[Opening DATASET ENTRIES section]

-- ==== Sys2Proof/Syntax.lean ====
section
/-! DEFINITION. The typed values of the register protocol (00_scope.md R18, 30_encoding.md R110 to R117) and the
commands, one constructor per row of spec/opcode_table.json (R118). -/

namespace Sys2Proof

/-- outputDataRate (30_encoding.md R110): the four defined values. -/
inductive Odr where
  | odr10 | odr50 | odr100 | odr200
deriving DecidableEq, Repr

/-- overSampleRatio (R110): the four defined values. -/
inductive Osr where
  | osr512 | osr256 | osr128 | osr64
deriving DecidableEq, Repr

/-- fullScale (R110): the two defined values, plus or minus 2 G and 8 G. -/
inductive Rng where
  | rng2G | rng8G
deriving DecidableEq, Repr

/-- The typed Settings triple (R18, R113). -/
structure Settings where
  odr : Odr
  osr : Osr
  rng : Rng
deriving DecidableEq, Repr

/-- The typed Control2 bitset (30_encoding.md R112). -/
structure Control2 where
  softRst : Bool
  rolPnt  : Bool
  intEnb  : Bool
deriving DecidableEq, Repr

/-- The typed Status bitset (R111). -/
structure Status where
  dor  : Bool
  ovl  : Bool
  drdy : Bool
deriving DecidableEq, Repr

/-- The axis of a single-axis read (R114). -/
inductive Axis where
  | x | y | z
deriving DecidableEq, Repr

/-- The commands (R118). A register address and a raw value are any byte; typed operands hold defined values only
(R113, R114, R117). -/
inductive Instr where
  | encset (s : Settings)
  | decset (v : Byte)
  | rdb (r : Byte)
  | wrb (r v : Byte)
  | rdburst (r n : Byte)
  | getst
  | getc2
  | setc2 (f : Control2)
  | rdaxisX
  | rdaxisY
  | rdaxisZ
  | rdall
  | rdtemp
  | new (s : Settings)
  | reset
  | stby
  | isrdy
  | chset (s : Settings)
  | getset
  | getsrp
  | setsrp (v : Byte)
deriving DecidableEq, Repr

end Sys2Proof
end

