-- ==== Sys2Proof/Machine/FlagRegister.lean ====
section
/-! DEFINITION. The FlagRegister family: GETST, GETC2, SETC2 (42_flag_register.md R160 to R163). -/

namespace Sys2Proof.Machine

/-- GETST (R161). -/
def execGetst (s : State) : Host.Outcome State Fault Refusal :=
  .next (runInitialized (fun s => (memRead 0x06 1 s).andThen fun s =>
    respond (.status (statusOfByte (s.bufAt 0))) (s.emit (.flagsRead 0x06 (s.bufAt 0)))) s)

/-- GETC2 (R162). -/
def execGetc2 (s : State) : Host.Outcome State Fault Refusal :=
  .next (runInitialized (fun s => (memRead 0x0A 1 s).andThen fun s =>
    respond (.control2 (control2OfByte (s.bufAt 0))) (s.emit (.flagsRead 0x0A (s.bufAt 0)))) s)

/-- SETC2 f: a plain store of the bitset's byte (R163). -/
def execSetc2 (f : Control2) (s : State) : Host.Outcome State Fault Refusal :=
  .next (runInitialized (fun s => (memWrite 0x0A (byteOfControl2 f) s).andThen fun s =>
    .go (s.emit (.flagsWritten (byteOfControl2 f)))) s)

end Sys2Proof.Machine
end

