-- ==== Sys2Proof/Certificates/Slice0/Obligations.lean ====
section
/-! DEFINITION. The statements for the provers. "The device" of a command's statement is the device as the transaction
finds it, after the environment's own steps before that transaction (00_scope.md R9): `s.devNow` for the first one. -/

open Sys2Proof Sys2Proof.Machine

/-! ## Encodings -/

/-- Decoding the word of a well-formed command gives it back (92_eei_decisions.md D30: "Keeps encode and decode of
command words mutually inverse"; the words are decision D1). -/
def Obligations.DecodeOfEncodeIsTheCommand : Prop :=
  ∀ i : Instr, i.wellFormed = true → decode (encode i) = .ok i

/-- A word that decodes is the word of the well-formed command it decodes to: no bit of it is dropped (D30). -/
def Obligations.EncodeOfDecodeIsTheWord : Prop :=
  ∀ (w : CmdWord) (i : Instr), decode w = .ok i → i.wellFormed = true ∧ encode i = w

/-- The decoder accepts exactly the words of the opcode map (30_encoding.md sections 1, 6 and 7; opcode numbers are
decision D1). -/
def Obligations.DecoderAcceptsExactlyTheOpcodeMap : Prop :=
  ∀ w : CmdWord, (∃ i, decode w = .ok i) ↔ legalWord w = true

/-- Words of 95_test_vectors.md V1 and of the programs P1 to P5 decode as listed there. -/
def Obligations.ListedWordsDecodeAsListed : Prop :=
  decode 0x000030 = .ok .getst ∧ decode 0x000130 = .error .unusedOperand ∧ decode 0x000240 = .ok .rdaxisZ ∧
  decode 0x000340 = .error .axisCode ∧ decode 0x000022 = .error .burstLength ∧
  decode 0xFF0B22 = .ok (.rdburst 0x0B 0xFF) ∧ decode 0x00C132 = .ok (.setc2 ⟨true, true, true⟩) ∧
  decode 0x000232 = .error .flagOperand ∧ decode 0x00DC50 = .ok (.new ⟨.odr200, .osr64, .rng8G⟩) ∧
  decode 0x002050 = .error .settingsOperand ∧ decode 0x7F0B21 = .ok (.wrb 0x0B 0x7F) ∧
  decode 0x003011 = .ok (.decset 0x30) ∧ decode 0x000042 = .ok .rdtemp ∧ decode 0x000058 = .error .unknownOpcode

/-! ## Reset, the command port, the invariant -/

/-- After power-on the block is Uninitialized and idle, and SOFT_RST and ROL_PNT of the device are 0; the other device
registers, the pointer and `measuring` are draws (10_state.md section 4, held as logs 3, 4 and 12 say; `standby = 0` is
decision D8; no response out is the model's choice, log 15). -/
def Obligations.ResetLeavesTheBlockUninitialized : Prop :=
  State.reset.init = false ∧ State.reset.standby = false ∧ State.reset.busy = false ∧
  State.reset.lifecycle = .uninitialized ∧ State.reset.dev.measuring = .free ∧
  State.reset.dev.ptr = Config.freePtr 0 ∧ State.reset.resp = none ∧
  (State.reset.dev.reg 0x0A).getLsbD 7 = false ∧ (State.reset.dev.reg 0x0A).getLsbD 6 = false ∧
  ∀ a, a ≠ 0x0A → State.reset.dev.reg a = Config.residue 0 a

[Closing DATASET ENTRIES section]

Find each line in the material above that carries the string "flagsRead", and copy it.

→ **WORKED SOLUTION**:
    respond (.status (statusOfByte (s.bufAt 0))) (s.emit (.flagsRead 0x06 (s.bufAt 0)))) s)
    respond (.control2 (control2OfByte (s.bufAt 0))) (s.emit (.flagsRead 0x0A (s.bufAt 0)))) s)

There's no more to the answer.